BEHIND THE BOTTLE: NIGHT HARVEST

A photo essay by winemaker
Alex Krause captures the pre-dawn
beauty of the grape harvest


Dawn breaks at the Antle vineyard in the Chalone AVA not far from Pinnacles National Park

When the days get shorter and the fog permanently parks itself offshore, it’s harvest season in the vineyards of the Central Coast. Fall is often the hottest part of the year around here and that’s one reason most of the grape harvests take place in the middle of the night.

After just a few hours of sleep, picking crews and winemakers arrive at the vineyards around 2 am, working quickly to fill their bins by dawn. It’s chilly, especially in the vineyards at higher elevations, and that’s just the way the winemaker wants it.

“You want the fruit to come into the winery cold,” says Alex Krause, who with partner John Locke owns Birichino wine in Santa Cruz. “The chemistry is better and the acidity is a little higher. It stands a better chance of having a healthy start to the winemaking process.”

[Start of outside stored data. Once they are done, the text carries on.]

-- ==== Sys2Proof/Machine/State.lean ====
section
/-! DEFINITION. The state of the core as plain data (R30 to R45, R290), the reasons an outcome can be a stop, and the
state after construction, which the spec treats as the reset (R290). -/

namespace Sys2Proof.Machine

/-- The bytes of every page (R45, R61) as one sparse list of address and byte, in the canonical form `Memory.wf`
(Machine/Ops.lean): address `p * PAGE_SIZE + o` is `page[p][o]` (R62, R73; log 14). -/
abbrev Memory := List Host.Cell

/-- The run status (R44). -/
inductive Status where
  /-- Constructed, not yet run. -/
  | idle
  /-- Between `run(start)` and the end of that run. -/
  | running
  /-- The last run ended at a halting word. -/
  | halted
  /-- A fatal error occurred; never left (R268). -/
  | faulted (f : FaultRecord)
deriving DecidableEq, Repr

/-- The state of one session. -/
structure State where
  /-- The construction arguments and behaviour selections, fixed for the life of the session (R9, R10, R290). -/
  cfg : Config
  /-- The program counter (R36). -/
  pc : Word
  /-- The register file (R30); `State.reg` reads it and `State.setReg` writes it, x0 included (R32). -/
  regs : Vector Word 32
  /-- The memory (R45). -/
  mem : Memory
  /-- `current_instruction_word` (R40). -/
  currentInstructionWord : Word
  /-- `current_opcode` (R41). -/
  currentOpcode : BitVec 8
  /-- The run status (R44). -/
  status : Status
deriving DecidableEq, Repr

/-- Why `step` answers a fault. A faulting instruction does not: its step answers the next state, whose status is
`faulted f` (R260; log 4). -/
inductive Fault where
  /-- Raised by `step` on a session whose status is already `faulted f`: that status is never left and no further
  step is taken (R260, R268). Safe: the hardware takes no step either. -/
  | sessionFaulted (f : FaultRecord)
deriving DecidableEq, Repr

/-- Why an outcome is a refusal. -/
inductive Refusal where
  /-- Raised by `exec` for an instruction that has no meaning yet; no arm of `exec` raises it. Safe. -/
  | notModelled (mnemonic : String)
  /-- Raised by `new` for a geometry that violates R9 (R276, D3). Safe: the spec refuses it. -/
  | badGeometry
  /-- Raised by `load_image` and `run` in a faulted session (R268, R276). Safe: the spec refuses it. -/
  | sessionFaulted (f : FaultRecord)
  /-- Raised by the host operations while the core is running: the host makes no call then (R276, R277; log 12). Safe. -/
  | runInProgress
  /-- Raised by `read_register` for an index outside 0..31 (R276, D40). Safe: the spec refuses it. -/
  | noSuchRegister (index : Nat)
deriving DecidableEq, Repr

/-- The state of a session constructed with parameters `cfg` (R290; the zeros of pc, the two shell fields and the
memory are the spec's own choice D28, log 3). -/
def State.construct (cfg : Config) : State where
  cfg := cfg
  pc := 0
  regs := Vector.replicate 32 0
  mem := []
  currentInstructionWord := 0
  currentOpcode := 0
  status := .idle

/-- The machine right after reset: construction (70_reset_and_hazards.md) with the parameters of log 1 and log 2. -/
def State.reset : State := State.construct resetConfig

end Sys2Proof.Machine
end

It’s atmospheric—with harvest lights illuminating the rows and everyone wearing headlamps—and year after year those fall scenes have inspired Krause, who is also an accomplished photographer. He shoots with a Nikon D800, and sometimes an IPhone, More of his prints can be viewed in the Birichino tasting room. —Deborah Luhman


Inspecting and finishing up the harvest of Chenin Blanc grapes (this page and upper left) and Antle vineyard just before sunrise (left)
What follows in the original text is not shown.